## Collected data entries
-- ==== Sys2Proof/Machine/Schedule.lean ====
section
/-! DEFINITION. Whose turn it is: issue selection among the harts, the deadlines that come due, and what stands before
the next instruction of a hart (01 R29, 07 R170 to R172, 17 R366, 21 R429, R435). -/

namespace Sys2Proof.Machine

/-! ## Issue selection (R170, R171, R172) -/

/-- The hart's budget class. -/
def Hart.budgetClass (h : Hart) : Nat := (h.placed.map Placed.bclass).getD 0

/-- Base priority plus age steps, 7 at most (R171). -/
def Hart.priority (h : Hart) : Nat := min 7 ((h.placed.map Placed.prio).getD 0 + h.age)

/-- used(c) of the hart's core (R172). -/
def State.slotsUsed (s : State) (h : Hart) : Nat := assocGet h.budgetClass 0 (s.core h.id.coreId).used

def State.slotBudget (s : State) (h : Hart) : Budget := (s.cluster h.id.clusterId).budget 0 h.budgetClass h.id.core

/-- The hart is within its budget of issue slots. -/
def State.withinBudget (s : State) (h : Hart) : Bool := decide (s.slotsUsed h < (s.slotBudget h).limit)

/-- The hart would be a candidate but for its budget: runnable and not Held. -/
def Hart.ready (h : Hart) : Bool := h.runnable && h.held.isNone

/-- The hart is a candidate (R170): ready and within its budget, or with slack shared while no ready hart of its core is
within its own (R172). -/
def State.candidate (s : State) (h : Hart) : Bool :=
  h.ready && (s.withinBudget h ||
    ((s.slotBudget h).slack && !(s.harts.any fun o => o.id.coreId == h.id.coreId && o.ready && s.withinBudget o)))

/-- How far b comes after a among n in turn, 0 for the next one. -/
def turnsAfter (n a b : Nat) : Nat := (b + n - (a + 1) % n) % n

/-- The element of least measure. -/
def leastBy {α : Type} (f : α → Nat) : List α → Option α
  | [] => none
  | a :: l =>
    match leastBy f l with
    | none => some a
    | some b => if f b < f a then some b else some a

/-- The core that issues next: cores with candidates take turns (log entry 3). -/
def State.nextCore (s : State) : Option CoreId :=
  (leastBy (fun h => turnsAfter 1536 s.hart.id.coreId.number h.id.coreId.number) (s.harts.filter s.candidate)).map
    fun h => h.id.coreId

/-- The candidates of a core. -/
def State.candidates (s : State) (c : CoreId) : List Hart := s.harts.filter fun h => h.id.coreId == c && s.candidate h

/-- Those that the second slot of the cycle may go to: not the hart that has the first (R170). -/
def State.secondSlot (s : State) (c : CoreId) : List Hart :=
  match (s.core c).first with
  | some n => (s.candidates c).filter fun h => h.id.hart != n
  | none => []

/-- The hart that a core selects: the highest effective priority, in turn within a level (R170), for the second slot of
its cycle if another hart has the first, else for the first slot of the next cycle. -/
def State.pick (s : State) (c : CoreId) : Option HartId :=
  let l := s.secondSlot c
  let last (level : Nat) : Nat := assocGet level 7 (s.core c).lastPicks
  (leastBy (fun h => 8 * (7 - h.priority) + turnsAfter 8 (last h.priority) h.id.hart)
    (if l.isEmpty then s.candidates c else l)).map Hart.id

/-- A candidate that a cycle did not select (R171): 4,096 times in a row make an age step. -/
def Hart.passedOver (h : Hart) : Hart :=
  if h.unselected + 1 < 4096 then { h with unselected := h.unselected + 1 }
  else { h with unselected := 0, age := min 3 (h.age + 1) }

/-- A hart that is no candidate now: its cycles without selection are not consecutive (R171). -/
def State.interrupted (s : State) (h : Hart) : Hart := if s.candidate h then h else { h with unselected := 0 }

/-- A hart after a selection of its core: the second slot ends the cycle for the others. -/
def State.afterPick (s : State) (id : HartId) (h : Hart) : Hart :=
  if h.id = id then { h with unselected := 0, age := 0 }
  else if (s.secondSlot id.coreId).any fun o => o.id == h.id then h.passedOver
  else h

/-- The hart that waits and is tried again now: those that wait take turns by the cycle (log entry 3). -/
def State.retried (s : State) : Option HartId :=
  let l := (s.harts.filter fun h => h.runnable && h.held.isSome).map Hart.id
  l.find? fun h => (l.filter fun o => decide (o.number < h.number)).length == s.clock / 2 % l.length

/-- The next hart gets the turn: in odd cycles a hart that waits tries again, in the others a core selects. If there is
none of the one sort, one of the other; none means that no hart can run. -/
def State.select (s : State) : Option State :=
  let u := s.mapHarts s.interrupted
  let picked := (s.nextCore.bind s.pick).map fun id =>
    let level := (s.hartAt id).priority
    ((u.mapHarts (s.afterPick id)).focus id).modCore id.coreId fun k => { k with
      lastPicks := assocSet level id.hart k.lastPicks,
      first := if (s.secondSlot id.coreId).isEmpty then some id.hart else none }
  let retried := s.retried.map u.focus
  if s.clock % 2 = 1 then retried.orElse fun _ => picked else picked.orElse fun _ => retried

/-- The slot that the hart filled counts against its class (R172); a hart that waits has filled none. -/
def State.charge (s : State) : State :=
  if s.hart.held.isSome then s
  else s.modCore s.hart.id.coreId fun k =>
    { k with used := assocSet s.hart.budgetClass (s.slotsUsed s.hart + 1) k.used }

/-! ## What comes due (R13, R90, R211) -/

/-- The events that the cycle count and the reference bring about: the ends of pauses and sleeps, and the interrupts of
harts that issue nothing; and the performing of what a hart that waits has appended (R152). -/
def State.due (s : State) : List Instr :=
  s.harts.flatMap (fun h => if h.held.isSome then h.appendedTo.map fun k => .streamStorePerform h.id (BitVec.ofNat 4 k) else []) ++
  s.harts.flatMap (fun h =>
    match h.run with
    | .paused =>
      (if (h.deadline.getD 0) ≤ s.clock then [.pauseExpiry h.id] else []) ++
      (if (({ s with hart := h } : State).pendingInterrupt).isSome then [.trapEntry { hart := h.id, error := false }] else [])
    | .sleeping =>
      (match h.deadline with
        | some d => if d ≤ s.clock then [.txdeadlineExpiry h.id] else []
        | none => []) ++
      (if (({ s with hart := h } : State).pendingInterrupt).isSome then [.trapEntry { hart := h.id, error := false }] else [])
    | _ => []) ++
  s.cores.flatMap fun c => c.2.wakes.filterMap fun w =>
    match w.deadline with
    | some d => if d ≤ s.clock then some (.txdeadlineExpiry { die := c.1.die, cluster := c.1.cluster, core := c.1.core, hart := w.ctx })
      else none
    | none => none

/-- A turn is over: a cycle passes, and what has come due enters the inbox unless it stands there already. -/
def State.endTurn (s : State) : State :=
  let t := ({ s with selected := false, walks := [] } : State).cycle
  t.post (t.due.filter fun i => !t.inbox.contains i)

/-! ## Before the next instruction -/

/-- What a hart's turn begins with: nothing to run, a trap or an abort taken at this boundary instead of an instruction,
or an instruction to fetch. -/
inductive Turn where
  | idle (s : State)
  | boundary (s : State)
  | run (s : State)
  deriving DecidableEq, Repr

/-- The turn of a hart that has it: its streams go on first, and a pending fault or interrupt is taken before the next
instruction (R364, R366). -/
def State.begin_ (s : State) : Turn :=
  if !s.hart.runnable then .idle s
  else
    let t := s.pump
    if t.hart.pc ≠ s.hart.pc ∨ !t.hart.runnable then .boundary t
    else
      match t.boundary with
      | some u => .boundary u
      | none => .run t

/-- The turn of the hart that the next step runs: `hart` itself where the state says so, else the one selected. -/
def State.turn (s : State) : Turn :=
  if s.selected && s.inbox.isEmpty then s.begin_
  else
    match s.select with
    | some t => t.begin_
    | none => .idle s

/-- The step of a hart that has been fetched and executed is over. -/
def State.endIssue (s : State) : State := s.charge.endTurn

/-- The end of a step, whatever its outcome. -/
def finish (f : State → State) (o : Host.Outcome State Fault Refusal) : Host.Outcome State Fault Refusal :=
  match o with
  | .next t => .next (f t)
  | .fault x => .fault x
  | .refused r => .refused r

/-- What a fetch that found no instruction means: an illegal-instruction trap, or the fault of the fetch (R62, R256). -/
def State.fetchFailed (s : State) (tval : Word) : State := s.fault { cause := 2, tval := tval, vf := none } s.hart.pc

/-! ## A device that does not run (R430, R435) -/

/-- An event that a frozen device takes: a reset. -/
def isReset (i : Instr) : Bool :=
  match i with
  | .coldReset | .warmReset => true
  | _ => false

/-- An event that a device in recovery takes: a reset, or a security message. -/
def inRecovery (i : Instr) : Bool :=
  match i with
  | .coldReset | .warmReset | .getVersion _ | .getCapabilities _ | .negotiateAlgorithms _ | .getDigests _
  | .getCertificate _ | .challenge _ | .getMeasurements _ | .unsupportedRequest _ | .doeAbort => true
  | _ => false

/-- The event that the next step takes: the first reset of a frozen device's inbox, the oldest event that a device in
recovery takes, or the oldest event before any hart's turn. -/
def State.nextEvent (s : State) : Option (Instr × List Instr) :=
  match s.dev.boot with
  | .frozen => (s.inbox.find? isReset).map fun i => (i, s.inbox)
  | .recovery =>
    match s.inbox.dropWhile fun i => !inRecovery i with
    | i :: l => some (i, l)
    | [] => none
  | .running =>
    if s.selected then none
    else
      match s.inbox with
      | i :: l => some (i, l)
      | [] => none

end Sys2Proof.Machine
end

## What this task involves
Your answer should consist of all lines above that include the string "turnsAfter".

## Response to the exercise
def turnsAfter (n a b : Nat) : Nat := (b + n - (a + 1) % n) % n
  (leastBy (fun h => turnsAfter 1536 s.hart.id.coreId.number h.id.coreId.number) (s.harts.filter s.candidate)).map
  (leastBy (fun h => 8 * (7 - h.priority) + turnsAfter 8 (last h.priority) h.id.hart)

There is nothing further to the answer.